→ **WORK TO COMPLETE**
Print, exactly as written, every line from the first line of the records below through the line containing "(first | assumption | apply h_body", and nothing further.
☆ ☆ ☆ ☆ ☆
-- ==== Sys2Proof/Laws/KeepsHost.lean ====
section
/-!
SUPPORT. KeepsHost.lean: every operation and meaning of Machine/Host.lean keeps the queue, the BIC and the bounds of
State.Bounded, and, where it stores nothing, every byte of DRAM; one lemma each, stated from any earlier state s0 so that lemmas chain.
-/
namespace Sys2Proof.Machine

theorem hostAccess_keeps {P : Nat → Prop} {s0 : State} {n : Nat} {body : State → State} {s : State} (h_body : ∀ x0, Keeps P s0 x0 → Keeps P s0 (body x0)) (h0
    : Keeps P s0 s) : Keeps P s0 (hostAccess n body s) := by
  unfold hostAccess; try dsimp only
  repeat' with_reducible
    (first | assumption | apply h_body | apply touchDomain_keeps | (split))

theorem badDoorbell_keeps {P : Nat → Prop} {s0 : State} {n reg : Nat} {value : U32} {s : State} (h0 : Keeps P s0 s)
    : Keeps P s0 (badDoorbell n reg value s) := by
  unfold badDoorbell; try dsimp only
  repeat' with_reducible
    (first | assumption | apply postEvent_keeps)

theorem writeCmdDb_keeps {P : Nat → Prop} {s0 : State} {n : Nat} {value : U32} {s : State} (h0 : Keeps P s0 s) : Keeps P s0 (writeCmdDb n value s) := by
  unfold writeCmdDb; try dsimp only
  repeat' with_reducible
    (first | assumption | apply badDoorbell_keeps | apply setFn_keeps | (split)
           | (refine Keeps.mk ?_ ?_ ?_ <;> (try dsimp only) <;> first | apply Keeps.pend | apply Keeps.bic (P := P) | apply Keeps.bound (P := P)))

theorem writeHead_keeps {P : Nat → Prop} {s0 : State} {n : Nat} {ev : Bool} {value : U32} {s : State} (h0 : Keeps P s0 s)
    : Keeps P s0 (writeHead n ev value s) := by
  unfold writeHead; try dsimp only
  repeat' with_reducible
    (first | assumption | apply setFn_keeps | apply badDoorbell_keeps | (split)
           | (refine Keeps.mk ?_ ?_ ?_ <;> (try dsimp only) <;> first | apply Keeps.pend | apply Keeps.bic (P := P) | apply Keeps.bound (P := P)))

theorem writeEnable_keeps {P : Nat → Prop} {s0 : State} {n : Nat} {enable : Bool} {s : State} (h0 : Keeps P s0 s) : Keeps P s0 (writeEnable n enable s) := by
  unfold writeEnable; try dsimp only
  repeat' with_reducible
    (first | assumption | apply setFn_keeps | (split)
           | (refine Keeps.mk ?_ ?_ ?_ <;> (try dsimp only) <;> first | apply Keeps.pend | apply Keeps.bic (P := P) | apply Keeps.bound (P := P)))

theorem writeQreset_keeps {P : Nat → Prop} {s0 : State} {n : Nat} {s : State} (h0 : Keeps P s0 s) : Keeps P s0 (writeQreset n s) := by
  unfold writeQreset; try dsimp only
  repeat' with_reducible
    (first | assumption | apply setFn_keeps | (split)
           | (refine Keeps.mk ?_ ?_ ?_ <;> (try dsimp only) <;> first | apply Keeps.pend | apply Keeps.bic (P := P) | apply Keeps.bound (P := P)))

theorem execCmdDbWrite_keeps {P : Nat → Prop} {s0 u9 : State} {fn : Fin 16} {value : U32} {s : State}  (h9 : execCmdDbWrite fn value s = .next u9) (h0
    : Keeps P s0 s) : Keeps P s0 u9 := by
  unfold execCmdDbWrite at h9; try dsimp only at h9
  cases h9
  repeat' with_reducible
    (first | assumption | apply hostAccess_keeps | apply writeCmdDb_keeps | intro _)

theorem execRplHeadWrite_keeps {P : Nat → Prop} {s0 u9 : State} {fn : Fin 16} {value : U32} {s : State}  (h9 : execRplHeadWrite fn value s = .next u9) (h0
    : Keeps P s0 s) : Keeps P s0 u9 := by
  unfold execRplHeadWrite at h9; try dsimp only at h9
  cases h9
  repeat' with_reducible
    (first | assumption | apply hostAccess_keeps | apply writeHead_keeps | intro _)

theorem execEvtHeadWrite_keeps {P : Nat → Prop} {s0 u9 : State} {fn : Fin 16} {value : U32} {s : State}  (h9 : execEvtHeadWrite fn value s = .next u9) (h0
    : Keeps P s0 s) : Keeps P s0 u9 := by
  unfold execEvtHeadWrite at h9; try dsimp only at h9
  cases h9
  repeat' with_reducible
    (first | assumption | apply hostAccess_keeps | apply writeHead_keeps | intro _)

theorem execCtrlEnableWrite_keeps {P : Nat → Prop} {s0 u9 : State} {fn : Fin 16} {enable : Bool} {s : State}
    (h9 : execCtrlEnableWrite fn enable s = .next u9) (h0 : Keeps P s0 s) : Keeps P s0 u9 := by
  unfold execCtrlEnableWrite at h9; try dsimp only at h9
  cases h9
  repeat' with_reducible
    (first | assumption | apply hostAccess_keeps | apply writeEnable_keeps | intro _)

theorem execCtrlQreset_keeps {P : Nat → Prop} {s0 u9 : State} {fn : Fin 16} {s : State}  (h9 : execCtrlQreset fn s = .next u9) (h0 : Keeps P s0 s)
    : Keeps P s0 u9 := by
  unfold execCtrlQreset at h9; try dsimp only at h9
  cases h9
  repeat' with_reducible
    (first | assumption | apply hostAccess_keeps | apply writeQreset_keeps | intro _)

theorem writeIntStatus_keeps {P : Nat → Prop} {s0 : State} {n : Nat} {value : U32} {s : State} (h0 : Keeps P s0 s) : Keeps P s0 (writeIntStatus n value s) := by
  unfold writeIntStatus; try dsimp only
  repeat' with_reducible
    (first | assumption | apply setFn_keeps
           | (refine Keeps.mk ?_ ?_ ?_ <;> (try dsimp only) <;> first | apply Keeps.pend | apply Keeps.bic (P := P) | apply Keeps.bound (P := P)))

theorem writeIntMask_keeps {P : Nat → Prop} {s0 : State} {n : Nat} {value : U32} {s : State} (h0 : Keeps P s0 s) : Keeps P s0 (writeIntMask n value s) := by
  unfold writeIntMask; try dsimp only
  repeat' with_reducible
    (first | assumption | apply armVector_keeps | apply setFn_keeps | (apply foldl_keeps <;> (try intro _ _ _))
           | (refine Keeps.mk ?_ ?_ ?_ <;> (try dsimp only) <;> first | apply Keeps.pend | apply Keeps.bic (P := P) | apply Keeps.bound (P := P)) | intro _)

theorem execIntStatusClear_keeps {P : Nat → Prop} {s0 u9 : State} {fn : Fin 16} {value : U32} {s : State}  (h9 : execIntStatusClear fn value s = .next u9)
 (h0 : Keeps P s0 s) : Keeps P s0 u9 := by
  unfold execIntStatusClear at h9; try dsimp only at h9
  cases h9
  repeat' with_reducible
    (first | assumption | apply hostAccess_keeps | apply writeIntStatus_keeps | intro _)

theorem execIntMaskWrite_keeps {P : Nat → Prop} {s0 u9 : State} {fn : Fin 16} {value : U32} {s : State}  (h9 : execIntMaskWrite fn value s = .next u9) (h0
    : Keeps P s0 s) : Keeps P s0 u9 := by
  unfold execIntMaskWrite at h9; try dsimp only at h9
  cases h9
  repeat' with_reducible
    (first | assumption | apply hostAccess_keeps | apply writeIntMask_keeps | intro _)

theorem execIntModDelayExpiry_keeps {P : Nat → Prop} {s0 u9 : State} {fn : Fin 16} {vector : Fin 4} {s : State}
    (h9 : execIntModDelayExpiry fn vector s = .next u9) (h0 : Keeps P s0 s) : Keeps P s0 u9 := by
  unfold execIntModDelayExpiry at h9; try dsimp only at h9
  cases h9
  repeat' with_reducible
    (first | assumption | apply sendVector_keeps | (split))

theorem sendPending_keeps {P : Nat → Prop} {s0 : State} {n v : Nat} {s : State} (h0 : Keeps P s0 s) : Keeps P s0 (sendPending n v s) := by
  unfold sendPending; try dsimp only
  repeat' with_reducible
    (first | assumption | apply setFn_keeps | apply emit_keeps | (split)
           | (refine Keeps.mk ?_ ?_ ?_ <;> (try dsimp only) <;> first | apply Keeps.pend | apply Keeps.bic (P := P) | apply Keeps.bound (P := P)))

theorem execMsixVectorUnmask_keeps {P : Nat → Prop} {s0 u9 : State} {fn : Fin 16} {vector : Fin 4} {s : State}
    (h9 : execMsixVectorUnmask fn vector s = .next u9) (h0 : Keeps P s0 s) : Keeps P s0 u9 := by
  unfold execMsixVectorUnmask at h9; try dsimp only at h9
  cases h9
  repeat' with_reducible
    (first | assumption | apply hostAccess_keeps | apply sendPending_keeps | apply setFn_keeps | (split)
           | (refine Keeps.mk ?_ ?_ ?_ <;> (try dsimp only) <;> first | apply Keeps.pend | apply Keeps.bic (P := P) | apply Keeps.bound (P := P)) | intro _)

theorem execFrameLoRead_keeps {P : Nat → Prop} {s0 u9 : State} {fn : Fin 16} {s : State}  (h9 : execFrameLoRead fn s = .next u9) (h0 : Keeps P s0 s)
    : Keeps P s0 u9 := by
  unfold execFrameLoRead at h9; try dsimp only at h9
  cases h9
  repeat' with_reducible
    (first | assumption | apply hostAccess_keeps | apply setFn_keeps | apply emit_keeps | (split)
           | (refine Keeps.mk ?_ ?_ ?_ <;> (try dsimp only) <;> first | apply Keeps.pend | apply Keeps.bic (P := P) | apply Keeps.bound (P := P)) | intro _)

theorem execCountLoRead_keeps {P : Nat → Prop} {s0 u9 : State} {fn : Fin 16} {s : State}  (h9 : execCountLoRead fn s = .next u9) (h0 : Keeps P s0 s)
    : Keeps P s0 u9 := by
  unfold execCountLoRead at h9; try dsimp only at h9
  cases h9
  repeat' with_reducible
    (first | assumption | apply hostAccess_keeps | apply setFn_keeps | apply emit_keeps
           | (refine Keeps.mk ?_ ?_ ?_ <;> (try dsimp only) <;> first | apply Keeps.pend | apply Keeps.bic (P := P) | apply Keeps.bound (P := P)) | intro _)

theorem writeDevStatus_keeps {P : Nat → Prop} {s0 : State} {value : U32} {s : State} (h0 : Keeps P s0 s) : Keeps P s0 (writeDevStatus value s) := by
  unfold writeDevStatus; try dsimp only
  repeat' with_reducible
    (first | assumption | apply noteDev_keeps | (split)
           | (refine Keeps.mk ?_ ?_ ?_ <;> (try dsimp only) <;> first | apply Keeps.pend | apply Keeps.bic (P := P) | apply Keeps.bound (P := P)))

theorem writeDbgPolicy_keeps {P : Nat → Prop} {s0 : State} {value : U32} {s : State} (h0 : Keeps P s0 s) : Keeps P s0 (writeDbgPolicy value s) := by
  unfold writeDbgPolicy; try dsimp only
  repeat' with_reducible
    (first | assumption | (split)
           | (refine Keeps.mk ?_ ?_ ?_ <;> (try dsimp only) <;> first | apply Keeps.pend | apply Keeps.bic (P := P) | apply Keeps.bound (P := P)))

theorem execSecalarmClear_keeps {P : Nat → Prop} {s0 u9 : State} {value : U32} {s : State}  (h9 : execSecalarmClear value s = .next u9) (h0 : Keeps P s0 s)
    : Keeps P s0 u9 := by
  unfold execSecalarmClear at h9; try dsimp only at h9
  cases h9
  repeat' with_reducible
    (first | assumption | apply hostAccess_keeps | apply writeDevStatus_keeps | intro _)

theorem execDbgPolicyWrite_keeps {P : Nat → Prop} {s0 u9 : State} {value : U32} {s : State}  (h9 : execDbgPolicyWrite value s = .next u9) (h0 : Keeps P s0 s)
    : Keeps P s0 u9 := by
  unfold execDbgPolicyWrite at h9; try dsimp only at h9
  cases h9
  repeat' with_reducible
    (first | assumption | apply hostAccess_keeps | apply writeDbgPolicy_keeps | intro _)

theorem writeDevice_keeps {P : Nat → Prop} {s0 : State} {offset : Nat} {value : U32} {s : State} (h0 : Keeps P s0 s)
    : Keeps P s0 (writeDevice offset value s) := by
  unfold writeDevice; try dsimp only
  repeat' with_reducible
    (first | assumption | apply writeDevStatus_keeps | apply writeDbgPolicy_keeps | (split)
           | (refine Keeps.mk ?_ ?_ ?_ <;> (try dsimp only) <;> first | apply Keeps.pend | apply Keeps.bic (P := P) | apply Keeps.bound (P := P)))

theorem writeCtrl_keeps {P : Nat → Prop} {s0 : State} {n : Nat} {v : U32} {s : State} (h0 : Keeps P s0 s) : Keeps P s0 (writeCtrl n v s) := by
  unfold writeCtrl; try dsimp only
  repeat' with_reducible
    (first | assumption | apply writeEnable_keeps | apply writeQreset_keeps | (split))

theorem writeFunction_keeps {P : Nat → Prop} {s0 : State} {n offset : Nat} {v : U32} {s : State} (h0 : Keeps P s0 s)
    : Keeps P s0 (writeFunction n offset v s) := by
  unfold writeFunction; try dsimp only
  repeat' with_reducible
    (first | assumption | apply writeCtrl_keeps | apply writeCmdDb_keeps | apply writeHead_keeps | apply writeIntStatus_keeps
           | apply writeIntMask_keeps | apply setFn_keeps | (split))

theorem execRegisterWrite_keeps {P : Nat → Prop} {s0 u9 : State} {fn : Fin 16} {devicePage : Bool} {offset : U16} {value : U32} {byteEnables : BitVec 4}
    {s : State}  (h9 : execRegisterWrite fn devicePage offset value byteEnables s = .next u9) (h0 : Keeps P s0 s) : Keeps P s0 u9 := by
  unfold execRegisterWrite at h9; try dsimp only at h9
  cases h9
  repeat' with_reducible
    (first | assumption | apply hostAccess_keeps | apply writeDevice_keeps | apply writeFunction_keeps | (split) | intro _)

theorem abortHostLists_keeps {P : Nat → Prop} {s0 : State} {js : Nat} {s : State} (h0 : Keeps P s0 s) : Keeps P s0 (abortHostLists js s) := by
  unfold abortHostLists; try dsimp only
  repeat' with_reducible
    (first | assumption | apply clearFaults_keeps | apply abortKind_keeps | apply setLists_keeps | (apply foldl_keeps <;> (try intro _ _ _))
           | (split) | intro _)

theorem resetFn_keeps {P : Nat → Prop} {s0 : State} {n : Nat} {s : State} (h0 : Keeps P s0 s) : Keeps P s0 (resetFn n s) := by
  unfold resetFn; try dsimp only
  repeat' with_reducible
    (first | assumption | apply abortHostLists_keeps | apply setFn_keeps
           | (refine Keeps.mk ?_ ?_ ?_ <;> (try dsimp only) <;> first | apply Keeps.pend | apply Keeps.bic (P := P) | apply Keeps.bound (P := P)))

theorem execFlrVf_keeps {P : Nat → Prop} {s0 u9 : State} {fn : Fin 16} {s : State}  (h9 : execFlrVf fn s = .next u9) (h0 : Keeps P s0 s) : Keeps P s0 u9 := by
  unfold execFlrVf at h9; try dsimp only at h9
  cases h9
  repeat' with_reducible
    (first | assumption | apply resetFn_keeps | (split))

theorem resetVfs_keeps {P : Nat → Prop} {s0 : State} {s : State} (h0 : Keeps P s0 s) : Keeps P s0 (resetVfs s) := by
  unfold resetVfs; try dsimp only
  repeat' with_reducible
    (first | assumption | apply resetFn_keeps | (apply foldl_keeps <;> (try intro _ _ _)) | intro _)

theorem resetPf_keeps {P : Nat → Prop} {s0 : State} {s : State} (h0 : Keeps P s0 s) : Keeps P s0 (resetPf s) := by
  unfold resetPf; try dsimp only
  repeat' with_reducible
    (first | assumption | apply resetFn_keeps | apply resetVfs_keeps
           | (refine Keeps.mk ?_ ?_ ?_ <;> (try dsimp only) <;> first | apply Keeps.pend | apply Keeps.bic (P := P) | apply Keeps.bound (P := P)))

theorem execFlrPf_keeps {P : Nat → Prop} {s0 u9 : State} {s : State}  (h9 : execFlrPf s = .next u9) (h0 : Keeps P s0 s) : Keeps P s0 u9 := by
  unfold execFlrPf at h9; try dsimp only at h9
  cases h9
  repeat' with_reducible
    (first | assumption | apply resetPf_keeps | (split))

theorem execPcieConventionalReset_keeps {P : Nat → Prop} {s0 u9 : State} {s : State}  (h9 : execPcieConventionalReset s = .next u9) (h0 : Keeps P s0 s)
    : Keeps P s0 u9 := by
  unfold execPcieConventionalReset at h9; try dsimp only at h9
  cases h9
  repeat' with_reducible
    (first | assumption | apply resetPf_keeps | (split))

theorem execD3hotEntry_keeps {P : Nat → Prop} {s0 u9 : State} {fn : Fin 16} {s : State}  (h9 : execD3hotEntry fn s = .next u9) (h0 : Keeps P s0 s)
    : Keeps P s0 u9 := by
  unfold execD3hotEntry at h9; try dsimp only at h9
  cases h9
  repeat' with_reducible
    (first | assumption | apply setFn_keeps | (split)
           | (refine Keeps.mk ?_ ?_ ?_ <;> (try dsimp only) <;> first | apply Keeps.pend | apply Keeps.bic (P := P) | apply Keeps.bound (P := P)))

theorem execD3hotExit_keeps {P : Nat → Prop} {s0 u9 : State} {fn : Fin 16} {s : State}  (h9 : execD3hotExit fn s = .next u9) (h0 : Keeps P s0 s)
    : Keeps P s0 u9 := by
  unfold execD3hotExit at h9; try dsimp only at h9
  cases h9
  repeat' with_reducible
    (first | assumption | apply sendPending_keeps | apply setFn_keeps | (apply foldl_keeps <;> (try intro _ _ _)) | (split)
           | (refine Keeps.mk ?_ ?_ ?_ <;> (try dsimp only) <;> first | apply Keeps.pend | apply Keeps.bic (P := P) | apply Keeps.bound (P := P)) | intro _)

theorem execVfEnableWrite_keeps {P : Nat → Prop} {s0 u9 : State} {enable : Bool} {numVfs : BitVec 8} {s : State}
    (h9 : execVfEnableWrite enable numVfs s = .next u9) (h0 : Keeps P s0 s) : Keeps P s0 u9 := by
  unfold execVfEnableWrite at h9; try dsimp only at h9
  cases h9
  repeat' with_reducible
    (first | assumption | apply resetFn_keeps | (apply foldl_keeps <;> (try intro _ _ _)) | (split)
           | (refine Keeps.mk ?_ ?_ ?_ <;> (try dsimp only) <;> first | apply Keeps.pend | apply Keeps.bic (P := P) | apply Keeps.bound (P := P)) | intro _)

end Sys2Proof.Machine
end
☆ ☆ ☆ ☆ ☆
→ **SOLUTION**
-- ==== Sys2Proof/Laws/KeepsHost.lean ====
section
/-!
SUPPORT. KeepsHost.lean: every operation and meaning of Machine/Host.lean keeps the queue, the BIC and the bounds of
State.Bounded, and, where it stores nothing, every byte of DRAM; one lemma each, stated from any earlier state s0 so that lemmas chain.
-/
namespace Sys2Proof.Machine

theorem hostAccess_keeps {P : Nat → Prop} {s0 : State} {n : Nat} {body : State → State} {s : State} (h_body : ∀ x0, Keeps P s0 x0 → Keeps P s0 (body x0)) (h0
    : Keeps P s0 s) : Keeps P s0 (hostAccess n body s) := by
  unfold hostAccess; try dsimp only
  repeat' with_reducible
    (first | assumption | apply h_body | apply touchDomain_keeps | (split))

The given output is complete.